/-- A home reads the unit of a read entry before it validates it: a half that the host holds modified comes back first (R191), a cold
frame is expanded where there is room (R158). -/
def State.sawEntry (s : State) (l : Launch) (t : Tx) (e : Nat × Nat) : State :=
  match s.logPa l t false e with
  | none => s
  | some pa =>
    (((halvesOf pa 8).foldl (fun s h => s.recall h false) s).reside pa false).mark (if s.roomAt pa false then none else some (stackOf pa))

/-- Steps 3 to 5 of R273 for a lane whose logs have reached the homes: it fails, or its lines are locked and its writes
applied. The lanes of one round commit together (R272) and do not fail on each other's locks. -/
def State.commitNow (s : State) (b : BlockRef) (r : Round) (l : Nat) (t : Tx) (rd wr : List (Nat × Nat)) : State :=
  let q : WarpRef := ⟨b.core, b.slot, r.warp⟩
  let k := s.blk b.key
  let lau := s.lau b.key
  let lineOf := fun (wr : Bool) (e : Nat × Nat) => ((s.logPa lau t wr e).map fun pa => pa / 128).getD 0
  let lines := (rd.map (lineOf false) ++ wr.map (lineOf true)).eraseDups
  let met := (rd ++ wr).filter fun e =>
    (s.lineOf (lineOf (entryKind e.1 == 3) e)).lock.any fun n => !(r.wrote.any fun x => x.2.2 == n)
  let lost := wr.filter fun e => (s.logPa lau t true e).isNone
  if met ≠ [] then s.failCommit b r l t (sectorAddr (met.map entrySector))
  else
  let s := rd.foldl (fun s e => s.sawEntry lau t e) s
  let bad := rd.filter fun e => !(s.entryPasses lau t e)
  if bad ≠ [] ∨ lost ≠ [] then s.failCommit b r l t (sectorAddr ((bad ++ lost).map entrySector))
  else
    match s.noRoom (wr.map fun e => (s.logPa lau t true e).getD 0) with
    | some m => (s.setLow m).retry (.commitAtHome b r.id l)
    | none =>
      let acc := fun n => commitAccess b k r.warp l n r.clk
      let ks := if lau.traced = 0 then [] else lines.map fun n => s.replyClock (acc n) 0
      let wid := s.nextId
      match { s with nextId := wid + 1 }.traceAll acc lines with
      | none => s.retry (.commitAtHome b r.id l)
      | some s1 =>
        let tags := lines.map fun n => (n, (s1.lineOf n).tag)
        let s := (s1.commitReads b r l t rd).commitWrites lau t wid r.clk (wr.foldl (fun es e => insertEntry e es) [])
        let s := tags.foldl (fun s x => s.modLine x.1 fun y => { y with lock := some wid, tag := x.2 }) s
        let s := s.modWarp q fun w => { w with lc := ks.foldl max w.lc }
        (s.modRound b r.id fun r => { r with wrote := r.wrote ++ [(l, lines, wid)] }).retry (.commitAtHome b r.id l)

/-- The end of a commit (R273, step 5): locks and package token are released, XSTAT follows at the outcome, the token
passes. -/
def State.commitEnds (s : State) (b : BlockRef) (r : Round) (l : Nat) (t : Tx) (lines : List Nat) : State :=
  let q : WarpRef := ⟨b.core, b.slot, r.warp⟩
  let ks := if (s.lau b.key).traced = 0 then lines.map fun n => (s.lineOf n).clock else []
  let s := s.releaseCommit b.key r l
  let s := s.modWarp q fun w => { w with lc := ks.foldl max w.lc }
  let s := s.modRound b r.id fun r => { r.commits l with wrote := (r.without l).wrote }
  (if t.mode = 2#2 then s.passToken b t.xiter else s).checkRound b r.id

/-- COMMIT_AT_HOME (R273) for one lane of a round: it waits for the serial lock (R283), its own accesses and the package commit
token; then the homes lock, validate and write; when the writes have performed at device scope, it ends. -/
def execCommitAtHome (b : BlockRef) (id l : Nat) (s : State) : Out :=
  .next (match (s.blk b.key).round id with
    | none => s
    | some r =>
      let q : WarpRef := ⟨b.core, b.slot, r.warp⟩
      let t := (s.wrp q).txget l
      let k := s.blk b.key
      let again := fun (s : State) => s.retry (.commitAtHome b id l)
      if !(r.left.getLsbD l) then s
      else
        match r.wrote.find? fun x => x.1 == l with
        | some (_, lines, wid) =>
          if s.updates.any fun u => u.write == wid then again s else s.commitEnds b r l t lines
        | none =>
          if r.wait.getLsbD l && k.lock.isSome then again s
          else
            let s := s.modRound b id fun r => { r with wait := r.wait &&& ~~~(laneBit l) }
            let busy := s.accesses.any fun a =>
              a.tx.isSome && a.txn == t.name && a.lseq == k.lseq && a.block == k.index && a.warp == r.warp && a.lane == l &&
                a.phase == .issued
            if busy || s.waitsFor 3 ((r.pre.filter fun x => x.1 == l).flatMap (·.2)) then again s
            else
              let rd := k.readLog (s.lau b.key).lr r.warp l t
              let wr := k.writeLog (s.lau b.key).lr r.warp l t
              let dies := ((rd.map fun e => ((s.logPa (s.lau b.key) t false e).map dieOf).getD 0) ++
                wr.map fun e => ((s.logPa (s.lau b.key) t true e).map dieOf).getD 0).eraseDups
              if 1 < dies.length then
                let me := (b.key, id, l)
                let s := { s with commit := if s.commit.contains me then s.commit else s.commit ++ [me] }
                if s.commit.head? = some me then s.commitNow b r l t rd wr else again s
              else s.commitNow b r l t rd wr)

**INSTRUCTIONS FOR THE TASK**
Find the word "lineOf" in the data and copy out each line where it turns up.

**SOLUTION FOR THIS EXERCISE**
  let lineOf := fun (wr : Bool) (e : Nat × Nat) => ((s.logPa lau t wr e).map fun pa => pa / 128).getD 0
  let lines := (rd.map (lineOf false) ++ wr.map (lineOf true)).eraseDups
    (s.lineOf (lineOf (entryKind e.1 == 3) e)).lock.any fun n => !(r.wrote.any fun x => x.2.2 == n)
        let tags := lines.map fun n => (n, (s1.lineOf n).tag)
  let ks := if (s.lau b.key).traced = 0 then lines.map fun n => (s.lineOf n).clock else []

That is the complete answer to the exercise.